**Data entries**
______________________________
-- ==== Sys2Proof/Machine/Ops.lean ====
section
/-!
DEFINITION. The shared operations over the state: register words and fields, per-instance updates, device-time stamps,
fault records, deferred effects and free values.
-/
namespace Sys2Proof.Machine

/-! ## Registers -/

/-- The word a register holds (the active copy, R9, R471). -/
def State.rd (s : State) (a : Nat) : Word := cellsGet regReset s.regs a

/-- Store a register word. -/
def State.wr (s : State) (a : Nat) (w : Word) : State := { s with regs := cellsSet regReset s.regs a w }

/-- A field's value. -/
def State.get (s : State) (f : Fld) : Nat := bitsGet (s.rd f.addr) f.lo f.width

/-- Store a field's value, modulo 2^width. -/
def State.put (s : State) (f : Fld) (v : Nat) : State := s.wr f.addr (bitsSet (s.rd f.addr) f.lo f.width v)

/-- A one-bit field as a Bool. -/
def State.bit (s : State) (f : Fld) : Bool := s.get f != 0

/-- Store a one-bit field. -/
def State.putB (s : State) (f : Fld) (b : Bool) : State := s.put f (b2n b)

/-- A field as a two's complement value. -/
def State.getI (s : State) (f : Fld) : Int := toSigned f.width (s.get f)

/-- Store a two's complement value. -/
def State.putI (s : State) (f : Fld) (v : Int) : State := s.put f (ofSigned f.width v)

/-- Advance a wrapping counter (R499). -/
def State.bump (s : State) (f : Fld) : State := s.put f (s.get f + 1)

/-- Advance a counter that saturates at its largest value (R499). -/
def State.bumpSat (s : State) (f : Fld) : State := s.put f (satAdd (2 ^ f.width - 1) (s.get f) 1)

/-- Set bit `i` of a field. -/
def State.setBit (s : State) (f : Fld) (i : Nat) (b : Bool) : State :=
  s.putB ⟨f.addr, f.lo + i, 1⟩ b

/-! ## Updates of the device that meet a write of the same tick (R470) -/

/-- The device sets a W1C bit: a write of this tick leaves it set. -/
def State.raise (s : State) (f : Fld) : State :=
  { s.putB f true with same := { s.same.of s.now with bits := (f.addr, f.lo) :: (s.same.of s.now).bits } }

/-- The device sets bit `i` of a W1C field. -/
def State.raiseBit (s : State) (f : Fld) (i : Nat) : State := s.raise ⟨f.addr, f.lo + i, 1⟩

/-- A W1C bit that an evaluation of the device sets or takes back. -/
def State.raiseIf (s : State) (f : Fld) (b : Bool) : State := if b then s.raise f else s.putB f false

/-- Keep an update of this tick. -/
def State.noteUp (s : State) (x : TickUp) : State :=
  { s with same := { s.same.of s.now with ups := x :: (s.same.of s.now).ups } }

/-- A recorded maximum takes a value where that is larger. -/
def State.putMax (s : State) (f : Fld) (v : Nat) : State := if s.get f < v then s.put f v else s

/-- The device raises a recorded maximum that a write sets: after a write of this tick the larger of both stands. -/
def State.raiseMax (s : State) (f : Fld) (v : Nat) : State := (s.putMax f v).noteUp (.most f v)

/-- The device advances a counter that a write sets: it counts on from a value written in this tick. -/
def State.bumpUp (s : State) (f : Fld) : State := (s.bump f).noteUp (.count f)

/-- The W1C bits of a register that the device has set in this tick. -/
def State.keptBits (s : State) (a : Nat) : Word :=
  (s.same.of s.now).bits.foldl (fun w e => if e.1 = a then w ||| (1#32 <<< e.2) else w) 0

/-- The updates of this tick of the register at address a, made again after a write. -/
def State.redoUps (s : State) (a : Nat) : State :=
  (s.same.of s.now).ups.foldl (fun s x => match x with
    | .most f v => if f.addr = a then s.putMax f v else s
    | .count f => if f.addr = a then s.bump f else s) s

/-- Bit `i` of a field. -/
def State.bitAt (s : State) (f : Fld) (i : Nat) : Bool := s.bit ⟨f.addr, f.lo + i, 1⟩

/-! ## Shadow and staged copies (R141) -/

def State.rdSh (s : State) (a : Nat) : Word := cellsGet regReset s.shadow a
def State.wrSh (s : State) (a : Nat) (w : Word) : State := { s with shadow := cellsSet regReset s.shadow a w }
def State.rdSt (s : State) (a : Nat) : Word := cellsGet regReset s.staged a
def State.wrSt (s : State) (a : Nat) (w : Word) : State := { s with staged := cellsSet regReset s.staged a w }

/-- A field of a staged word. -/
def State.getSt (s : State) (f : Fld) : Nat := bitsGet (s.rdSt f.addr) f.lo f.width

/-- A field of a shadow word. -/
def State.getSh (s : State) (f : Fld) : Nat := bitsGet (s.rdSh f.addr) f.lo f.width

/-! ## Memory windows -/

/-- A word of a memory window; a word nothing has written reads 0 (R85, R115). -/
def State.memGet (s : State) (k : Nat) : Word := cellsGet zeroWord s.mem k

/-- Write a word of a memory window, with its residue and its code (R254, R255). -/
def State.memSet (s : State) (k : Nat) (w : Word) : State :=
  { s with mem := cellsSet zeroWord s.mem k w, upset := s.upset.filter (fun e => e.1 != k) }

/-- Keys of the memory windows: each window has its own range of keys. -/
def K.prog (i : Nat) : Nat := 0x0100000 + i
def K.coef (i : Nat) : Nat := 0x0200000 + i
def K.shift (i : Nat) : Nat := 0x0300000 + i
def K.state (i : Nat) : Nat := 0x0400000 + i
def K.table (t e : Nat) : Nat := 0x0500000 + t * 4096 + e
def K.cap (i : Nat) : Nat := 0x0600000 + i
def K.desc (k w : Nat) : Nat := 0x0700000 + k * 128 + w
def K.rxSlot (i w : Nat) : Nat := 0x0800000 + i * 512 + w
def K.txSlot (i w : Nat) : Nat := 0x0900000 + i * 512 + w
def K.sram (pair w : Nat) : Nat := 0x0A00000 + pair * 65536 + w

/-! ## Instances -/

def State.modLeg (s : State) (n : Fin 72) (f : LegSt → LegSt) : State :=
  { s with legs := s.legs.set n (f s.legs[n]) }
def State.modTeam (s : State) (t : Fin 24) (f : TeamSt → TeamSt) : State :=
  { s with teams := s.teams.set t (f s.teams[t]) }
def State.modGroup (s : State) (g : Fin 8) (f : GroupSt → GroupSt) : State :=
  { s with groups := s.groups.set g (f s.groups[g]) }
def State.modCmp (s : State) (k : Fin 96) (f : CmpSt → CmpSt) : State :=
  { s with cmps := s.cmps.set k (f s.cmps[k]) }
def State.modTin (s : State) (i : Fin 8) (f : TinSt → TinSt) : State :=
  { s with tins := s.tins.set i (f s.tins[i]) }
def State.modSdmTrip (s : State) (c : Fin 144) (f : SdmTripSt → SdmTripSt) : State :=
  { s with sdmTrips := s.sdmTrips.set c (f s.sdmTrips[c]) }
def State.modSdm (s : State) (c : Fin 144) (f : SdmSt → SdmSt) : State :=
  { s with sdms := s.sdms.set c (f s.sdms[c]) }
def State.modPort (s : State) (p : Fin 8) (f : PortSt → PortSt) : State :=
  { s with fbk := s.fbk.set p (f s.fbk[p]) }
def State.modOut (s : State) (m : Fin 2) (f : OutSt → OutSt) : State :=
  { s with fbo := s.fbo.set m (f s.fbo[m]) }
def State.modCe (s : State) (f : CeSt → CeSt) : State := { s with ce := f s.ce }
def State.modYok (s : State) (f : YokSt → YokSt) : State := { s with yok := f s.yok }
def State.modTim (s : State) (f : TimSt → TimSt) : State := { s with tim := f s.tim }
def State.modLoad (s : State) (f : LoadSt → LoadSt) : State := { s with load := f s.load }
def State.modNet (s : State) (f : NetSt → NetSt) : State := { s with net := f s.net }
def State.modServo (s : State) (f : ServoSt → ServoSt) : State := s.modNet (fun n => { n with servo := f n.servo })
def State.modNPort (s : State) (p : Fin 3) (f : NetPort → NetPort) : State :=
  s.modNet (fun n => { n with ports := n.ports.set p (f n.ports[p]) })
def State.modSer (s : State) (f : SerSt → SerSt) : State := { s with ser := f s.ser }
def State.modPms (s : State) (q : Fin 4) (f : PmsSt → PmsSt) : State :=
  s.modSer (fun x => { x with pms := x.pms.set q (f x.pms[q]) })
def State.modSvc (s : State) (f : SvcSt → SvcSt) : State := s.modSer (fun x => { x with svc := f x.svc })
def State.modHk (s : State) (f : HkSt → HkSt) : State := { s with hk := f s.hk }
def State.modJrn (s : State) (f : JrnSt → JrnSt) : State := { s with jrn := f s.jrn }

/-- Apply an effect for each element, in list order. -/
def each {α : Type} (l : List α) (f : α → State → State) (s : State) : State :=
  l.foldl (fun s a => f a s) s

/-- Apply an effect only when a condition holds. -/
def State.when_ (s : State) (b : Bool) (f : State → State) : State := if b then f s else s

/-- Every leg, team, group and so on, in ascending order (R24). -/
def allLegs : List (Fin 72) := List.finRange 72
def allTeams : List (Fin 24) := List.finRange 24
def allGroups : List (Fin 8) := List.finRange 8
def allCmps : List (Fin 96) := List.finRange 96
def allChans : List (Fin 144) := List.finRange 144

/-- Read a count as an index below `n`. -/
def finOf (n : Nat) (v : Nat) : Option (Fin n) := if h : v < n then some ⟨v, h⟩ else none

/-! ## Time -/

/-- The instant of the present tick in the model's fine steps. -/
def State.nowF (s : State) : Fine := 256 * s.now

/-- Device time of an instant, 72 bits (R54): device time moves 256 fine steps in every tick. -/
def State.stampOf (s : State) (x : Fine) : Nat :=
  (((s.tim.dev : Int) + (x : Int) - (s.nowF : Int)) % (2 ^ 72 : Int)).toNat

/-- Store a 40-bit stamp: bits 31:0 in the first word, bits 39:32 in bits 7:0 of the second (R69 layout). -/
def State.putStamp (s : State) (a0 a1 : Nat) (x : Nat) : State :=
  (s.wr a0 (BitVec.ofNat 32 x)).put ⟨a1, 0, 8⟩ (x / 2 ^ 32)

/-- Ticks in one second and in one millisecond (R6: a tick is 3.2 ns). -/
def ticksPerSec : Nat := 312500000
def ticksPerMs : Nat := 312500

/-- Let an effect fall due at a later tick. -/
def State.defer (s : State) (t : Tick) (d : Deferred) : State := { s with due := s.due ++ [(t, d)] }

/-- Drop the deferred effects that satisfy a test. -/
def State.undefer (s : State) (p : Deferred → Bool) : State := { s with due := s.due.filter (fun e => !p e.2) }

/-! ## General tags (R26 to R28) -/

/-- Store the number of general tags in use, with the high-water mark.  A tag is held from its issue to the end of that tick
(log entry 85). -/
def State.tagSet (s : State) (n : Nat) : State :=
  let s := { s with tagsUse := n }
  (s.put F.EVT_TAGHWM_NOW n).raiseMax F.EVT_TAGHWM_HWM n

/-- A general tag is free. -/
def State.tagFree (s : State) : Bool := decide (s.tagsUse < 128)

/-- A source stalls: it is counted, and waits behind those that stalled before (R27, R28), until tags free. -/
def State.stall (s : State) (x : Stall) : State :=
  (({ s with stalled := s.stalled ++ [x] }).bumpUp F.EVT_BPCNT_COUNT).defer (s.now + 1) .tagDrain

/-- Which source an event comes from: each keeps its own order (R24, R27). -/
def Stall.source : Stall → Nat
  | .note => 0
  | .item _ => 1
  | .adopt .. => 2
  | .svc => 3
  | .write .supA _ _ => 4
  | .write .supB _ _ => 5
  | .write _ _ _ => 6
  | .commit k => 8 + k

/-- A general event can be issued: a tag is free, and nothing of its source waits (R27). -/
def State.mayIssue (s : State) (x : Stall) : Bool := s.tagFree && !s.stalled.any (fun y => y.source == x.source)

/-- A general event takes a tag and acts, or its source stalls (R26, R27). -/
def State.issueAs (s : State) (x : Stall) (f : State → State) : State :=
  if s.mayIssue x then f (s.tagSet (s.tagsUse + 1)) else s.stall x

/-- An untimed notification takes a general tag, or is held at its source in the order of its stamp (R26, R27). -/
def State.notify (s : State) : State := s.issueAs .note id

/-! ## Free values -/

/-- Draw a free value (log entry 3). -/
def State.free (s : State) : Word × State := (Config.freeWord s.freeCnt, { s with freeCnt := s.freeCnt + 1 })

/-- A value num/den as an integer where the spec names no rounding: exact when it is one, else one of its two
neighbours, left to a free value (log entry 3). -/
def State.roundFree (s : State) (num : Int) (den : Nat) : Int × State :=
  if num % den = 0 then (num / den, s)
  else
    let (w, s) := s.free
    (num / den + ((w.toNat % 2 : Nat) : Int), s)

/-! ## Fault records (R13, R36, R453) -/

/-- Fault classes (R36). -/
def cPADDOCK : Nat := 0x01
def cTRIP : Nat := 0x02
def cINTERLOCK : Nat := 0x03
def cOVERRUN : Nat := 0x04
def cRESIDUE : Nat := 0x05
def cECC : Nat := 0x06
def cLOCKSTEP : Nat := 0x07
def cFEEDBACK : Nat := 0x08
def cSENSE : Nat := 0x09
def cTHERMAL : Nat := 0x0A
def cSUPPLY : Nat := 0x0B
def cNET : Nat := 0x0C
def cYOKE : Nat := 0x0D
def cIMAGE : Nat := 0x0E
def cNVM : Nat := 0x0F

/-- A fault code: class in bits 15:8, detail in bits 7:0 (R13). -/
def fcode (cls det : Nat) : Nat := cls * 256 + det

/-- Queue a record for the journal; a full queue drops it and counts it (R454). -/
def State.jrnQueue (s : State) (r : FaultRec) : State :=
  if s.jrn.queue.length < 64 then
    let s := s.modJrn (fun j => { j with queue := j.queue ++ [r] })
    s.put F.EVT_LOGSTAT_QLVL s.jrn.queue.length
  else s.bumpSat F.EVT_LOGCNT_DROP

/-- EVT_LAST shows the newest recorded fault whether or not it reached flash (R453, R460). -/
def State.evtLast (s : State) (r : FaultRec) : State :=
  let s := s.wr A.EVT_LAST (BitVec.ofNat 32 r.code)
  let s := s.wr A.EVT_LASTCTX r.ctx
  s.putStamp A.EVT_LASTT0 A.EVT_LASTT1 r.time

/-- Record a fault with its context, stamped with a device time. -/
def State.recordAt (s : State) (code : Nat) (ctx : Nat) (time : Nat) (writer : Nat) : State :=
  let r : FaultRec := { code := code, ctx := BitVec.ofNat 32 ctx, time := time, writer := writer }
  (s.evtLast r).jrnQueue r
______________________________
For this exercise, output exactly the lines above from the line with "def cOVERRUN : Nat := 0x04" to the line with "def cNVM : Nat := 0x0F", counting both, and leave out the rest.

def cOVERRUN : Nat := 0x04
def cRESIDUE : Nat := 0x05
def cECC : Nat := 0x06
def cLOCKSTEP : Nat := 0x07
def cFEEDBACK : Nat := 0x08
def cSENSE : Nat := 0x09
def cTHERMAL : Nat := 0x0A
def cSUPPLY : Nat := 0x0B
def cNET : Nat := 0x0C
def cYOKE : Nat := 0x0D
def cIMAGE : Nat := 0x0E
def cNVM : Nat := 0x0F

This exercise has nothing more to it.